# Frecuencia de operaciòn òptima del 4N25



## jems777 (Jul 14, 2007)

Saludos.

Necesito optoaislar una señal PWM y estoy implementando en mi circuito el 4n25 para ese propòsito.

Requiero por tanto conocer cua l es la frecuencia òptima de operaciòn para este optoacoplador, ya que con 10KHz la señal al otro lado del opto me sale muy deforme.


Muchas Gracias


----------



## Fogonazo (Jul 14, 2007)

Segun la hoja de datos del opto, este deberia funcionar bien a tu frecuencia, intenta variar la corriente del transistor para trabajarlo en otra zona de la curva, aumenta la corriente del transistor como para empezar a probar.


----------



## Patico21 (May 23, 2009)

hola disculpen alguien me puede decir como se conecta el 4n25 o si es posible que me ayuden con algo de información adicional tengo que investigar sobre este tipo de componentes y no encuentro nada concreto


----------



## mabauti (May 23, 2009)

utiliza el buscador de hoja de datos


----------



## Dr. Zoidberg (May 23, 2009)

http://www.google.com.ar/search?q=optoelectronics+devices
Ooopppssss! el primer y segundo link...que interesante, no?

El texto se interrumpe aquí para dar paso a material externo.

theorem witness_OperationsWriteOnlyTheirRegisters :
    (∃ t, exec .divDec (at' e3 1 0 .sendWait 0 true) = .next t)
      ∧ (∃ t, exec .shiftBit (at' e3 0 8 .sendWait 0 true) = .next t)
      ∧ (∃ t, exec .doneAdvance (at' e3 0 0 .sendDone 1 true) = .next t) := ⟨⟨_, rfl⟩, ⟨_, rfl⟩, ⟨_, rfl⟩⟩

theorem witness_StepRunsDecodedOperations_runs :
    ∃ ops d q, decodeEdge (at' e3 0 8 .sendWait 0 true).sel = .ok ops
      ∧ exec ops.divider (at' e3 0 8 .sendWait 0 true) = .next d
      ∧ exec ops.sequencer (at' e3 0 8 .sendWait 0 true) = .next q :=
  ⟨⟨.divReload, .shiftBit⟩, _, _, rfl, rfl, rfl⟩

/-- The clauses for a refused divider operation, and the one for a word without a sequencer operation. -/
theorem witness_StepRunsDecodedOperations_stops :
    (∃ ops r, decodeEdge (at' e3 4 0 .sendWait 0 true).sel = .ok ops
      ∧ exec ops.divider (at' e3 4 0 .sendWait 0 true) = .refused r)
      ∧ ∃ e, decodeEdge (at' e3 0 9 .sendDone 0 true).sel = .error e :=
  ⟨⟨⟨.divDec, .seqHold⟩, _, rfl, rfl⟩, ⟨_, rfl⟩⟩

theorem witness_StepIsCompositeEdge :
    (resetting (at' e3 0 9 .sendWait 0 true)).rst = true
      ∧ (at' e3 3 9 .sendWait 2 true).Inv ∧ (at' e3 3 9 .sendWait 2 true).cnt ≠ 0
      ∧ (at' e3 0 8 .sendWait 2 true).Inv ∧ (at' e3 0 9 .sendWait 2 true).Inv
      ∧ (at' e3 0 0 .sendDone 1 true).Inv ∧ (at' e3 0 0 .sendDone 1 true).seq ≠ (at' e3 0 0 .sendDone 1 true).len - 1
      ∧ (at' e3 0 0 .sendDone 2 true).Inv ∧ (at' e3 0 0 .sendDone 2 true).seq = (at' e3 0 0 .sendDone 2 true).len - 1
      ∧ (at' e3 0 0 .sendDone 2 true).rst = false := by decide

theorem witness_StepRefusesUnreachableStates :
    (at' e3 4 0 .sendWait 0 true).rst = false ∧ ¬ (at' e3 4 0 .sendWait 0 true).Inv := by decide

theorem witness_NoRuntimeError : (at' e3 0 0 .sendDone 2 true).Inv := by decide

theorem witness_EveryStepKeepsInv :
    (at' e3 0 9 .sendWait 2 false).Inv ∧ ∃ t, step (at' e3 0 9 .sendWait 2 false) = .next t := ⟨by decide, ⟨_, rfl⟩⟩

/-- 0xAA has b[6] = 0 and b[7] = 1: frame bit 8 is driven last when idx = 9. -/
theorem witness_EveryStepKeepsLineOnFrame :
    (at' e3 0 9 .sendWait 1 true).LineInv ∧ ∃ t, step (at' e3 0 9 .sendWait 1 true) = .next t :=
  ⟨by decide, ⟨_, rfl⟩⟩

theorem witness_EveryStepKeepsHeartbeatRange :
    State.CompanionsInRange { State.start e3 [] with hbTx := 15, hbRx := 15 }
      ∧ ∃ t, step { State.start e3 [] with hbTx := 15, hbRx := 15 } = .next t := ⟨by decide, ⟨_, rfl⟩⟩

theorem witness_RegistersFitTheirWidths : (at' e3 3 9 .sendWait 2 true).Inv := by decide

theorem witness_BufferReadsAreConstant :
    2 < (at' e3 3 9 .sendWait 2 true).len ∧ ∃ t, run 2 (at' e3 3 9 .sendWait 2 true) = .next t :=
  ⟨by decide, ⟨_, rfl⟩⟩

theorem witness_DividerIsFreeRunning :
    (at' e3 0 0 .sendDone 2 true).Inv ∧ (at' e3 0 0 .sendDone 2 true).Terminal
      ∧ (at' e3 0 0 .sendDone 2 true).rst = false
      ∧ (at' e3 0 0 .sendDone 2 true).cnt = (at' e3 0 4 .sendWait 0 false).cnt
      ∧ (∃ t, step (at' e3 0 0 .sendDone 2 true) = .next t)
      ∧ ∃ t, step (at' e3 0 4 .sendWait 0 false) = .next t :=
  ⟨by decide, by decide, by decide, rfl, ⟨_, rfl⟩, ⟨_, rfl⟩⟩

theorem witness_TicksAreEveryBitPeriod :
    (State.start e1 []).Inv ∧ (State.start e1 []).NoReset 3 ∧ 3 = (State.start e1 []).cnt + 1 * e1.bitPeriod := by
  decide

theorem witness_DividerPhaseIsOnlyTiming :
    (at' e3 3 4 .sendWait 1 true).Inv ∧ 0 ≤ (at' e3 3 4 .sendWait 1 true).cnt
      ∧ (at' e3 3 4 .sendWait 1 true).NoReset 3 := by decide

theorem witness_ByteIsStableDuringFrame :
    (∃ t, step (at' e3 0 4 .sendWait 1 true) = .next t)
      ∧ (∃ t, step (at' e3 0 0 .sendDone 1 true) = .next t ∧ t.seq ≠ (at' e3 0 0 .sendDone 1 true).seq)
      ∧ (at' e3 0 0 .sendDone 1 true).rst = false := ⟨⟨_, rfl⟩, ⟨_, rfl, by decide⟩, rfl⟩

/-- Before the first tick (`n = cnt`), the first bit (`r = 0`, its first cycle) and the stop bit (`r = 9`, its last
cycle of one bit period). -/
theorem witness_FrameGoesOutBitByBit :
    (State.start e1 []).Inv ∧ (State.start e1 []).st = .sendWait ∧ (State.start e1 []).idx = 0
      ∧ (State.start e1 []).memRead 0 = some 0xA5 ∧ (State.start e1 []).NoReset 21
      ∧ 1 ≤ (State.start e1 []).cnt
      ∧ (State.start e1 []).cnt + 0 * e1.bitPeriod < 2 ∧ 2 ≤ (State.start e1 []).cnt + (0 + 1) * e1.bitPeriod
      ∧ (State.start e1 []).cnt + 9 * e1.bitPeriod < 21
      ∧ 21 ≤ (State.start e1 []).cnt + (9 + 1) * e1.bitPeriod := by decide

theorem witness_InterFrameGapIsOneBitPeriod :
    (at' e2 0 9 .sendWait 0 false).Inv ∧ (at' e2 0 9 .sendWait 0 false).sel &&& 0b11110 = 0b01010
      ∧ (at' e2 0 9 .sendWait 0 false).seq < (at' e2 0 9 .sendWait 0 false).len - 1
      ∧ (at' e2 0 9 .sendWait 0 false).NoReset 7 ∧ 6 ≤ 2 * e2.bitPeriod ∧ 7 = 2 * e2.bitPeriod + 1 := by decide

theorem witness_LineHoldsForBitPeriod :
    (∃ t, step (at' e3 0 0 .sendWait 1 true) = .next t ∧ t.tx ≠ (at' e3 0 0 .sendWait 1 true).tx ∧ t.NoReset 3)
      ∧ ∃ t, step (resetting (at' e3 2 4 .sendWait 1 false)) = .next t ∧ t.tx ≠ false :=
  ⟨⟨_, rfl, by decide, by decide⟩, ⟨_, rfl, by decide⟩⟩

theorem witness_SequencerIndexCountsUp :
    (at' e3 0 0 .sendDone 1 true).Inv ∧ (∃ t, step (at' e3 0 0 .sendDone 1 true) = .next t)
      ∧ (at' e3 0 0 .sendDone 1 true).NoReset (1 + 1) ∧ (∃ t, run 1 (at' e3 0 0 .sendDone 1 true) = .next t)
      ∧ (∀ n, (State.start e3 []).NoReset n) ∧ 2 < e3.length :=
  ⟨by decide, ⟨_, rfl⟩, by decide, ⟨_, rfl⟩, noReset_start e3, by decide⟩

theorem witness_TerminalStateIsKept :
    (at' e3 0 0 .sendDone 2 true).LineInv ∧ (at' e3 0 0 .sendDone 2 true).Terminal
      ∧ (at' e3 0 0 .sendDone 2 true).NoReset (4 + 1) := by decide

Que dificil es manejar Google...


----------



## Patico21 (May 23, 2009)

muchas gracias por el link busque el data y me surgio una duda muy grande se supone que el led interno del 4n25 esta activando al fototransistor pero en la distribucion de pines del elemento la base del elemento esta conectado a un pin eso es lo que yo no entiendo seria posible que me ayudaras con eso


----------



## Dr. Zoidberg (May 23, 2009)

Patico21 dijo:
			
		

> muchas gracias por el link busque el data y me surgio una duda muy grande se supone que el led interno del 4n25 esta activando al fototransistor pero en la distribucion de pines del elemento la base del elemento esta conectado a un pin eso es lo que yo no entiendo seria posible que me ayudaras con eso



La base está disponible por que en algunos casos, para aumentar la velocidad de conmutación del fototransistor, se conecta una resistencia entre la base y masa para evacuar más rapidamente los portadores de carga. Pero no le des bolilla a eso, en el 99% de los casos la base no se conecta.

Saludos!


----------



## Patico21 (May 24, 2009)

a ya ahora si ya entendi me queda mucho mas claro muchas gracia lo voy a tener muy en cuenta


----------



## Fogonazo (May 24, 2009)

Mira esto para mejorar la velocidad de opto-aislador

https://www.forosdeelectronica.com/posts/99180/


----------



## erwinchicana (Oct 16, 2010)

hola amigos saben estoy haciendo un proyecto y queria saber cual es la corriente a la que trabaja el fototransistor 4N25, y tal ves cuanto es su resistencia interna,  he buscado en su hoja de datos pero la verdad que no lo entiendo mucho, espero que me puedan ayudar. gracias


----------



## Scooter (Oct 16, 2010)

Los diodos y transistores no tienen resistencia interna, es por eso que no vienen en la hoja de características.
Lo que tienen es una curva de respuesta, como todos los elementos no lineales, que si que viene.


----------



## matias12113 (Oct 13, 2020)

Tengo un optoacoplador 4N25 lo quiero hacer trabajar, como conmutador en una frecuencia de 19000Hz, se puede?


----------



## Dr. Zoidberg (Oct 13, 2020)

No son muy rápidos los 4N25. Si querés formas de ondas perfectas....no dá, pero podés probar lo que sale a ver si te sirve.


----------